1. Find a user by partial username search
1. Send a user money by name
1. Request money from a user by name
1. Issue friend request
1. Confirm friend request
#### Access patterns
Users making requests of eachother. No two-tiered system of access like Venmo. No special permissions other than "public is public, not-public is private to the transactors".
#### API Access
```
users_like(api_key, search_string)
send_money(api_key, to_user, amount, note, is_public)
request_money(api_key, from_user, amount, note, is_public)
confirm_request_money(api_key, request)
friend_request(api_key, new_friend)
confirm_friend_request_user(api_key, request)
```
#### Market Sizing
I will guesstimate that:
1. Venmo has 50M users, given that it is mostly used in the US and by young people.
1. About a tenth of venmo users use it on any given day.
1. Usage is spiky around mealtimes/late nights and US-concentrated.
#### Data Sizing
##### Memory
* 50M users * 12 bytes for balance, id, etc + some strings ~= 100 bytes per user ~= **5GB of user data** including balances
* Users might easily have 100 venmo transactions in a year, so **500GB of transaction storage**, 2.5TB in 5 years.
* Users might easily have 100 friend requests transactions, so **1GB of friend request storage**, x5 years
* Users have more friend requests than cash requests, in general, so **<1GB of data for cash requests**, x5 years
* Users might have 100s of friends, so ~400B * 50M ~= **20GB in friend storage**.
##### IO
* 50M requests/day is about 60 requests/second for writes, spiky.
* Transactions are seen more often than they are written because of the global and friend feeds.
* Guessing API keys are 16 bytes, sizes of API calls are
```
users_like(api_key, search_string) # ~35B
send_money(api_key, to_user, amount, note, is_public) # ~50B
request_money(api_key, from_user, amount, note, is_public) # ~50B
confirm_request_money(api_key, request) # ~20B
friend_request(api_key, new_friend) # ~20B
confirm_friend_request_user(api_key, request) # ~20B
```
5M money-send writes a day means ~250MB of IO a day. The other quantities are smaller than this, so we might conservatively double to 500MB/day in writes. At a 10x read multiplier, that's 5GB/day in read-io.

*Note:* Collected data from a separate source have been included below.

/-- Settles O44: UPD_VERIFY by its row, VERIFY_END by the two ends of a verification, and the bank by `verifiedBank`. -/
theorem onlySignedImagesAreVerified : Obligations.OnlySignedImagesAreVerified := by
  intro s src u
  refine ⟨fun hgate xid => ⟨fun hver => svcReply_of_updReply rfl (updVerify_busy hgate hver) not_isUpdError_busy, fun hidle =>
      ⟨fun h => updRefused_of_updReply rfl (updVerify_unknown hgate hidle h), fun h => ?_⟩⟩,
    fun t told now hver hopen => ?_, fun t told b h => verifiedBank_carries h⟩
  · have hrow := updVerify_known hgate hidle h
    refine ⟨fun r hr => updRefused_of_updReply rfl (by rw [hrow, hr]), fun hnone => ?_⟩
    exact svcReply_of_updReply rfl (by rw [hrow, hnone]) not_isUpdError_accepted
  · have hexec := exec_verifyEnd hver hopen told now
    refine ⟨fun hmissing => ?_, fun hwhole => ?_⟩
    · rw [if_pos hmissing] at hexec
      exact hexec
    · rw [if_neg (Nat.not_lt.mpr hwhole)] at hexec
      refine ⟨fun hfail => ?_, fun b hpass => ?_⟩
      · rw [hfail] at hexec
        obtain ⟨hbanks, hframe⟩ := failed_shows (later s now) t
        exact ⟨_, hexec, hbanks, hframe⟩
      · rw [hpass] at hexec
        obtain ⟨hxfer, hbanks, hocf, hframe⟩ := passed_shows (later s now) t b
        exact ⟨_, hexec, hxfer, rfl, rfl, rfl, hbanks, hocf, hframe⟩

end Sys2Proof.Proofs.Verify

/-! PROOFS. Activation (R375 to R379, R382, R384): UPD_ACTIVATE by its routes, LANE_BOOT, PRELOAD and EXCHANGE_ABANDON. -/

namespace Sys2Proof.Proofs.Activate

open Sys2Proof Sys2Proof.Machine Sys2Proof.Safety Sys2Proof.Proofs.Banks
open Sys2Proof.Proofs.LaneCommands (gated_pass reply_replies laneAnswer_answered tellTaken_recordFrame)
open Sys2Proof.Proofs.Frames (NoteFrame raise_cases raise_keeps_live lower_isLive_other RecordFrame frameRec_recordFrame isLive_congr)
open Sys2Proof.Proofs.Power (setDebug_d0)
open Sys2Proof.Proofs.Verify (switchPart_pair switchPair_active)

/-! ## What each step leaves -/

/-- What a change of banks with its record leaves: all but the banks, the free words, the recorder and the bridge. -/
def SwitchFrame (s t : State) : Prop := t = { s with free := t.free, upd := t.upd, evr := t.evr, xbr := t.xbr }

theorem SwitchFrame.trans {s t u : State} (h : SwitchFrame s t) (g : SwitchFrame t u) : SwitchFrame s u := by
  unfold SwitchFrame at *
  rw [g, h]

theorem bankRecord_switchFrame (s : State) (p : Part) (st : BankSt) (img : Nat) : SwitchFrame s (bankRecord s p st img) := by
  have h : RecordFrame (takeFree s).2 (bankRecord s p st img) := frameRec_recordFrame _ _ _ _
  unfold RecordFrame at h
  unfold SwitchFrame
  rw [h]
  rfl

theorem switchPart_frame (s : State) (p : Part) (new old : BankSt) : SwitchFrame s (switchPart s p new old) := by
  refine SwitchFrame.trans (t := setPairs s p (switchPair new old)) ?_ (bankRecord_switchFrame _ _ _ _)
  rw [setPairs_eq]
  rfl

/-- What an answer of the lanes leaves: all but what it sends, its record and what waits for the COMMIT. -/
def AnswerFrame (s t : State) : Prop := t = { s with evr := t.evr, xbr := t.xbr, sent := t.sent, cmd := t.cmd, work := t.work }

theorem laneAnswer_frame (u : State) (src : Src) (opc : Nat) (st : Status) (body : Bytes) :
    AnswerFrame u (laneAnswer u src opc st body) := by
  obtain ⟨hnone, hsome⟩ := laneAnswer_answered u src opc st body
  generalize laneAnswer u src opc st body = t at hnone hsome
  unfold AnswerFrame
  cases hwork : u.work with
  | none =>
    have ht := hnone hwork
    have htold := tellTaken_recordFrame u src opc st
    unfold RecordFrame at htold
    unfold Answers at ht
    rw [htold] at ht
    rw [ht]
  | some x =>
    obtain ⟨y, ht, -, -⟩ := hsome x hwork
    rw [ht]

/-- A source without a fence unit leaves the objects and the lanes as they are, whatever its severity (R333, R337). -/
theorem raise_unitless {s : State} {b : Blk} (n : Nat) (hunit : hasFenceUnit b = false) :
    (raise s b n).core = s.core ∧ (raise s b n).vot = s.vot := by
  have hstop : ∀ u, (safeStop u).core = u.core ∧ (safeStop u).vot = u.vot := by
    intro u
    unfold safeStop
    split
    · exact ⟨rfl, rfl⟩
    · have hflush := startFlush_frame (stopFrames u)
      generalize startFlush (stopFrames u) = w at hflush
      rw [hflush]
      exact ⟨rfl, rfl⟩
  obtain h | ⟨u, hnote, h⟩ := raise_cases s b n
  · rw [h]
    exact ⟨rfl, rfl⟩
  · have hu : u.core = s.core ∧ u.vot = s.vot := by
      rw [hnote]
      exact ⟨rfl, rfl⟩
    have hfence : fenceUnit u b n none = u := by
      cases b
      case upd | dpx | sec | evr | sys | pwr | frm => rfl
      all_goals cases hunit
    rw [h]
    cases sevOf s.cfg b n
    case safeStop =>
      rw [react, hfence]
      exact ⟨(hstop u).1.trans hu.1, (hstop u).2.trans hu.2⟩
    case fence => rwa [react, hfence]
    all_goals exact hu

/-- A window that opens (R382). -/
theorem openWindow_shows (s : State) (p : Part) (withPrt : Bool) : let t := openWindow s p withPrt
    t.upd = { s.upd with unconf := some { part := p, since := s.now, healthyFrom := s.now, withPrt := withPrt } }
      ∧ isLive t .upd uCONFIRM_PENDING = true ∧ t.dpx.held = s.dpx.held ∧ t.core = s.core ∧ t.vot = s.vot ∧ t.mzp = s.mzp ∧ t.now = s.now := by
  intro t
  obtain ⟨hcore, hvot⟩ := raise_unitless (s := { s with upd := { s.upd with
    unconf := some { part := p, since := s.now, healthyFrom := s.now, withPrt := withPrt } } }) (b := .upd) uCONFIRM_PENDING rfl
  have hlive : isLive t .upd uCONFIRM_PENDING = true := raise_isLive _ _ _ (by decide)
  have hframe : RaiseFrame { s with upd := { s.upd with
    unconf := some { part := p, since := s.now, healthyFrom := s.now, withPrt := withPrt } } } t := raise_frame _ _ _
  have hcore : t.core = s.core := hcore
  have hvot : t.vot = s.vot := hvot
  clear_value t
  refine ⟨?_, hlive, ?_, hcore, hvot, ?_, ?_⟩
  all_goals rw [hframe]
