-- ==== Sys2Proof/Machine/Ops.lean ====
section
/-! DEFINITION. The shared operations over memory, registers and display, and the fetch unit. The core has no exception
(spec/60_exceptions.md R94, R99, R100), so there is none to take and none to return from. -/

namespace Sys2Proof.Machine

/-- The loop `for k in [0, n)` of spec/00_scope.md R13: the body runs at 0, 1, .., n-1 in that order, each pass on what
the pass before it left, and not at all when n = 0. -/
def forRange {α : Type} (n : Nat) (body : Nat → α → α) (a : α) : α :=
  match n with
  | 0 => a
  | k + 1 => body k (forRange k body a)

/-- What an address that the memory does not list reads as: the reset value of every byte (spec/10_state.md R29). -/
def Memory.unlisted : Byte := 0

/-- The byte at a key. -/
def Memory.byteAt : Memory → Nat → Byte
  | [], _ => Memory.unlisted
  | (a, b) :: rest, k => if a = k then b else byteAt rest k

/-- The memory with one byte replaced, in canonical form again. -/
def Memory.setByte : Memory → Nat → Byte → Memory
  | [], k, x => if x = Memory.unlisted then [] else [(k, x)]
  | (a, b) :: rest, k, x =>
    if k < a then (if x = Memory.unlisted then (a, b) :: rest else (k, x) :: (a, b) :: rest)
    else if k = a then (if x = Memory.unlisted then rest else (k, x) :: rest)
    else (a, b) :: setByte rest k x

/-- `MemRead(addr, 1)` of spec/00_scope.md R12. Every address exists, and no read has a side effect (spec/20_memory.md
R37, R43). -/
def State.readMem (s : State) (a : Addr) : Byte := s.mem.byteAt a.toNat

/-- `MemWrite(addr, 1, x)` of spec/00_scope.md R12. No instruction uses it (spec/20_memory.md R44). -/
def State.writeMem (s : State) (a : Addr) (x : Byte) : State := { s with mem := s.mem.setByte a.toNat x }

/-- Reading `V[x]` (spec/00_scope.md R11); no register is hardwired (spec/10_state.md R18). -/
def State.readReg (s : State) (x : RegIdx) : Byte := s.v.get x

/-- `V[x] <- b` (spec/00_scope.md R11). -/
def State.writeReg (s : State) (x : RegIdx) (b : Byte) : State := { s with v := s.v.set x.val b x.isLt }

/-- `I <- w` (spec/00_scope.md R11). -/
def State.setI (s : State) (w : Word) : State := { s with i := w }

/-- `PC <- w` (spec/00_scope.md R11). -/
def State.setPc (s : State) (w : Word) : State := { s with pc := w }

/-- `DISP[r][c]` (spec/00_scope.md R12). -/
def State.pixel (s : State) (r : Row) (c : Col) : Pixel := (s.disp.get r).get c

/-- `DISP[r][c] <- p` (spec/00_scope.md R12). -/
def State.setPixel (s : State) (r : Row) (c : Col) (p : Pixel) : State :=
  { s with disp := s.disp.set r.val ((s.disp.get r).set c.val p c.isLt) r.isLt }

/-- Every pixel unset (spec/42_display.md R87). -/
def State.clearDisplay (s : State) : State := { s with disp := Display.blank }

/-- `(pc + 1) mod 4096`: the advance of one fetch (spec/40_cycle.md R67). -/
def nextPc (pc : Word) : Word := BitVec.ofNat 16 ((pc.toNat + 1) % 4096)

/-- The address a fetch at pc reads: pc itself below 4096. DESIGN CHOICE at or above 4096, where no run comes: pc mod
4096 (log 4). -/
def fetchAddr (pc : Word) : Addr := BitVec.ofNat 12 (pc.toNat % 4096)

/-- `fetch()` of spec/40_cycle.md R67: the byte at PC, then the advance. -/
def State.fetch (s : State) : Byte × State := (s.readMem (fetchAddr s.pc), s.setPc (nextPc s.pc))

/-- The two fetches of a step, high byte first (spec/40_cycle.md R68). -/
def State.fetchTwo (s : State) : (Byte × Byte) × State :=
  let (b1, s1) := s.fetch
  let (b2, s2) := s1.fetch
  ((b1, b2), s2)

/-- The state with two bytes standing where the next step fetches its instruction. -/
def State.placeInstr (s : State) (b1 b2 : Byte) : State :=
  (s.writeMem (fetchAddr s.pc) b1).writeMem (fetchAddr (nextPc s.pc)) b2

end Sys2Proof.Machine
end

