-- ==== Sys2Proof/Laws/PerInstr.lean ====
section
/-! SUPPORT. The family EncodesItsRow: the word of a well-formed instruction matches the instruction's own row of
spec/opcode_table.json, for each constructor. -/

namespace Sys2Proof.Laws.EncodesItsRow

/-- The mask and match of an instruction's row (spec/30_encoding.md R59; the default row of R66 matches every word). -/
def row : Instr → Word × Word
  | .nop => (0xFFFF, 0x0000)
  | .cls => (0xFFFF, 0x00E0)
  | .jp _ => (0xF000, 0x1000)
  | .ldVImm _ _ => (0xF000, 0x6000)
  | .addVImm _ _ => (0xF000, 0x7000)
  | .ldI _ => (0xF000, 0xA000)
  | .drw _ _ _ => (0xF000, 0xD000)
  | .defaultNop _ => (0x0000, 0x0000)

/-- The encoded word matches the instruction's row. -/
def Statement (i : Instr) : Prop := i.wf = true → matchesPattern (encodeWord i) (row i) = true

theorem nop : Statement .nop := fun _ => by decide

theorem cls : Statement .cls := fun _ => by decide

theorem jp (nnn : Addr) : Statement (.jp nnn) := fun _ =>
  (matchesPattern_major _ 0x1).mpr (by
    change _ = 1
    rw [encodeWord_jp_toNat]
    omega)

theorem ldVImm (x : RegIdx) (nn : Byte) : Statement (.ldVImm x nn) := fun _ =>
  (matchesPattern_major _ 0x6).mpr (by
    change _ = 6
    rw [encodeWord_ldVImm_toNat]
    omega)

theorem addVImm (x : RegIdx) (nn : Byte) : Statement (.addVImm x nn) := fun _ =>
  (matchesPattern_major _ 0x7).mpr (by
    change _ = 7
    rw [encodeWord_addVImm_toNat]
    omega)

theorem ldI (nnn : Addr) : Statement (.ldI nnn) := fun _ =>
  (matchesPattern_major _ 0xA).mpr (by
    change _ = 10
    rw [encodeWord_ldI_toNat]
    omega)

theorem drw (x y : RegIdx) (n : Height) : Statement (.drw x y n) := fun _ =>
  (matchesPattern_major _ 0xD).mpr (by
    change _ = 13
    rw [encodeWord_drw_toNat]
    omega)

theorem defaultNop (w : Word) : Statement (.defaultNop w) := fun _ => by
  simp [matchesPattern, row, encodeWord]

end Sys2Proof.Laws.EncodesItsRow
end

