/-- The entry point of a launch (R113). -/
theorem launch_pc {image : List Byte} {u : State} (h : launch image = .next u) : u.pc = 0x200 := by
  obtain ⟨-, rfl⟩ := launch_eq_next_iff.mp h
  rw [State.storeFrom_pc, State.reset_pc]

/-! The statements. -/

/-- Settles O11: every step answers a next state, so by induction over its length every run does. -/
theorem theCoreNeverStopsByItself : Obligations.TheCoreNeverStopsByItself := fun s k _ => exists_run k s

/-- Settles O16: reset meets the invariant, and storing the image keeps it. -/
theorem everyLaunchMeetsTheInvariant : Obligations.EveryLaunchMeetsTheInvariant := by
  intro image t h
  obtain ⟨-, rfl⟩ := launch_eq_next_iff.mp h
  exact State.storeFrom_inv resetMeetsTheInvariant 0x200 image

/-- Settles O19: an image that fits ends at or below 4096, so each of its bytes is stored at an address of its own. -/
theorem loadCopiesTheImage : Obligations.LoadCopiesTheImage := by
  intro image s hs
  refine ⟨fun hlong ⟨t, ht⟩ => ?_, fun hfit => ?_⟩
  · obtain ⟨hfit, -⟩ := load_eq_next_iff.mp ht
    exact absurd hfit (not_le.mpr hlong)
  · have hend : 0x200 + image.length ≤ 4096 := by omega
    exact ⟨_, load_eq_next_iff.mpr ⟨hfit, rfl⟩, fun k hk => State.storeFrom_readMem_getElem hs hend hk,
      fun a ha => State.storeFrom_readMem_of_not_mem hs hend ha, s.storeFrom_frame 0x200 image⟩

/-- Settles O20, by when a launch answers a state. -/
theorem onlyImagesThatFitLaunch : Obligations.OnlyImagesThatFitLaunch := fun _ =>
  ⟨fun ⟨_, ht⟩ => (launch_eq_next_iff.mp ht).left, fun hfit => ⟨_, launch_eq_next_iff.mpr ⟨hfit, rfl⟩⟩⟩

/-- Settles O22: PC is 0x200 at launch, so the two fetches read at 0x200 and 0x201 and leave PC at 0x202. -/
theorem firstStepRunsTheEntryPoint : Obligations.FirstStepRunsTheEntryPoint := by
  intro image u h
  have hpc : u.pc = 0x200 := launch_pc h
  have hrange : u.PcInRange := by rw [State.PcInRange, hpc]; decide
  refine ⟨hpc, ?_⟩
  rw [step_eq_exec_decode hrange, State.postFetchPc, hpc]
  rfl

end Sys2Proof.Machine
end

section
/-! SUPPORT. The sample words of spec/95_test_vectors.md, each read as the well-formed instruction with its two bytes. -/

namespace Sys2Proof

/-- Two bytes decode to the one well-formed instruction whose encoding they are (R55, R66). -/
theorem decode_eq_iff (b1 b2 : Byte) (i : Instr) : decode b1 b2 = i ↔ i.wf = true ∧ encode i = [b1, b2] := by
  constructor
  · rintro rfl
    exact ⟨dispatch_wf _, encode_decode b1 b2⟩
  · rintro ⟨hi, henc⟩
    obtain ⟨rfl, rfl⟩ : highByte (encodeWord i) = b1 ∧ lowByte (encodeWord i) = b2 := by simpa [encode] using henc
    exact decodeWord_encodeWord hi

/-- Settles O6: each instruction is well formed, and its two bytes are those of the sample word. -/
theorem sampleWordsDecodeAsTheSpecReadsThem : Obligations.SampleWordsDecodeAsTheSpecReadsThem := by
  unfold Obligations.SampleWordsDecodeAsTheSpecReadsThem
  simp only [decode_eq_iff]
  decide

end Sys2Proof
end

Spiky IO might conservatively quintuple the transaction volume during peak times, so 300 writes/second.
#### Architecture
Because of row-level locking, Postgres should not have contention for locks on balance-changing transactions very often, and they should clear quickly when they do.
We might consider breaking balances into a separate table just so user-data updating operations don't lock the tables when balance updates might need to come in.
Users, balances, and requests are all small, so can easily fit in an RDS Postgres box.
500GB is too large for the largest RDS boxes, so we need scalable NoSQL storage.
Sharding on a hash of to_user will let us distribute the load (I don’t think anyone issues requests fast enough to personally be a problem, and the hash smooths things to avoid clumping in a single partition). A local secondary index on timestamp lets us query for recency to show the personal receipt feed and global feed.
Questions I timed out on
Is it sufficient to query the transactions table twice to get the whole dataset, once for from_user and once for to_user?
I think the friend list is just a Redis store hashed on the friend-having account.